### What is needed
Extract all of the entries and give them again, word for word.
** Opening Input records block **
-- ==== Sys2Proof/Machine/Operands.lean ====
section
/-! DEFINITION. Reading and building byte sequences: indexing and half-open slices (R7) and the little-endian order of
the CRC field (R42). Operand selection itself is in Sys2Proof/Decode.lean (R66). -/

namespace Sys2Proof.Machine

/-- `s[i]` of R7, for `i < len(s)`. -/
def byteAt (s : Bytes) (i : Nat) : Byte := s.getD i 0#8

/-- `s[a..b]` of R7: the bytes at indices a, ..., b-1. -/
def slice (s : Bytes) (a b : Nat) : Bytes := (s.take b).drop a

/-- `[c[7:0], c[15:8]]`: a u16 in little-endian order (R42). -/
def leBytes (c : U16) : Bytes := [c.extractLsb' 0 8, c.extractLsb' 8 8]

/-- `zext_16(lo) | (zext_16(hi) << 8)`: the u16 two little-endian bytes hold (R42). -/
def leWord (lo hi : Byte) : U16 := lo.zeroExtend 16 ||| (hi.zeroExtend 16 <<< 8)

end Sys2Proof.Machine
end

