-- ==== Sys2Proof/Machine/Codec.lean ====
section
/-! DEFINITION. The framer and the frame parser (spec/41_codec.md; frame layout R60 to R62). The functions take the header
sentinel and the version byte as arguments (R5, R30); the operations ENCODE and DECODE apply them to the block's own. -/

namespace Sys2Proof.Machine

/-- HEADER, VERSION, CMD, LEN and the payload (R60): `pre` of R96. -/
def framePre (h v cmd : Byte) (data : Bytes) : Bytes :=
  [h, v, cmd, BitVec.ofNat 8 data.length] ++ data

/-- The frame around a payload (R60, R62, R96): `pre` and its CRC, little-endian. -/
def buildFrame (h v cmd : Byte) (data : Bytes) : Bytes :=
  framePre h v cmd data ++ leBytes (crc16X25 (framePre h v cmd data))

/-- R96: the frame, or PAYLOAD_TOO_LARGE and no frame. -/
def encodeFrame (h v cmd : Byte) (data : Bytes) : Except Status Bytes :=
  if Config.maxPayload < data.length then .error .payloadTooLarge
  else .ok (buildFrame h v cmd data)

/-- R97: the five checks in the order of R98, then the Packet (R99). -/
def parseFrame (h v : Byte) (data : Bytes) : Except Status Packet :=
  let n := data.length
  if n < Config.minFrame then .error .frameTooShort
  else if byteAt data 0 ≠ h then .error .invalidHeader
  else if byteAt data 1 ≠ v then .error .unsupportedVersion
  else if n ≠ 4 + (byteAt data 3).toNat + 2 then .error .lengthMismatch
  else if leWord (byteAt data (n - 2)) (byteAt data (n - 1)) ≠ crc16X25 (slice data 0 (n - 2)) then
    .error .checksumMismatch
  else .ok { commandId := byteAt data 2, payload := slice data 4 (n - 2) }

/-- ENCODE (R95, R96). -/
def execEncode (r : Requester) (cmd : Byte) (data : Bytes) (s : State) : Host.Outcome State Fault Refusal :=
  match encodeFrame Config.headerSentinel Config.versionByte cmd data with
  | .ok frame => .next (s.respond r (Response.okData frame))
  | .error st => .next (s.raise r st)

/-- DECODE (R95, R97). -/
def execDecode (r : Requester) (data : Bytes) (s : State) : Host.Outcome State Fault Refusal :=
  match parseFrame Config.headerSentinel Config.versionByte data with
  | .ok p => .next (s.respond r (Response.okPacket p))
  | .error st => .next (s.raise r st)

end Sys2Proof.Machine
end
** Closing Input records block **
### Solution to the exercise
-- ==== Sys2Proof/Machine/Operands.lean ====
section
/-! DEFINITION. Reading and building byte sequences: indexing and half-open slices (R7) and the little-endian order of
the CRC field (R42). Operand selection itself is in Sys2Proof/Decode.lean (R66). -/

namespace Sys2Proof.Machine

/-- `s[i]` of R7, for `i < len(s)`. -/
def byteAt (s : Bytes) (i : Nat) : Byte := s.getD i 0#8

/-- `s[a..b]` of R7: the bytes at indices a, ..., b-1. -/
def slice (s : Bytes) (a b : Nat) : Bytes := (s.take b).drop a

/-- `[c[7:0], c[15:8]]`: a u16 in little-endian order (R42). -/
def leBytes (c : U16) : Bytes := [c.extractLsb' 0 8, c.extractLsb' 8 8]

/-- `zext_16(lo) | (zext_16(hi) << 8)`: the u16 two little-endian bytes hold (R42). -/
def leWord (lo hi : Byte) : U16 := lo.zeroExtend 16 ||| (hi.zeroExtend 16 <<< 8)

end Sys2Proof.Machine
end

-- ==== Sys2Proof/Machine/Codec.lean ====
section
/-! DEFINITION. The framer and the frame parser (spec/41_codec.md; frame layout R60 to R62). The functions take the header
sentinel and the version byte as arguments (R5, R30); the operations ENCODE and DECODE apply them to the block's own. -/

namespace Sys2Proof.Machine

/-- HEADER, VERSION, CMD, LEN and the payload (R60): `pre` of R96. -/
def framePre (h v cmd : Byte) (data : Bytes) : Bytes :=
  [h, v, cmd, BitVec.ofNat 8 data.length] ++ data

/-- The frame around a payload (R60, R62, R96): `pre` and its CRC, little-endian. -/
def buildFrame (h v cmd : Byte) (data : Bytes) : Bytes :=
  framePre h v cmd data ++ leBytes (crc16X25 (framePre h v cmd data))

/-- R96: the frame, or PAYLOAD_TOO_LARGE and no frame. -/
def encodeFrame (h v cmd : Byte) (data : Bytes) : Except Status Bytes :=
  if Config.maxPayload < data.length then .error .payloadTooLarge
  else .ok (buildFrame h v cmd data)

/-- R97: the five checks in the order of R98, then the Packet (R99). -/
def parseFrame (h v : Byte) (data : Bytes) : Except Status Packet :=
  let n := data.length
  if n < Config.minFrame then .error .frameTooShort
  else if byteAt data 0 ≠ h then .error .invalidHeader
  else if byteAt data 1 ≠ v then .error .unsupportedVersion
  else if n ≠ 4 + (byteAt data 3).toNat + 2 then .error .lengthMismatch
  else if leWord (byteAt data (n - 2)) (byteAt data (n - 1)) ≠ crc16X25 (slice data 0 (n - 2)) then
    .error .checksumMismatch
  else .ok { commandId := byteAt data 2, payload := slice data 4 (n - 2) }

/-- ENCODE (R95, R96). -/
def execEncode (r : Requester) (cmd : Byte) (data : Bytes) (s : State) : Host.Outcome State Fault Refusal :=
  match encodeFrame Config.headerSentinel Config.versionByte cmd data with
  | .ok frame => .next (s.respond r (Response.okData frame))
  | .error st => .next (s.raise r st)

/-- DECODE (R95, R97). -/
def execDecode (r : Requester) (data : Bytes) (s : State) : Host.Outcome State Fault Refusal :=
  match parseFrame Config.headerSentinel Config.versionByte data with
  | .ok p => .next (s.respond r (Response.okPacket p))
  | .error st => .next (s.raise r st)

end Sys2Proof.Machine
end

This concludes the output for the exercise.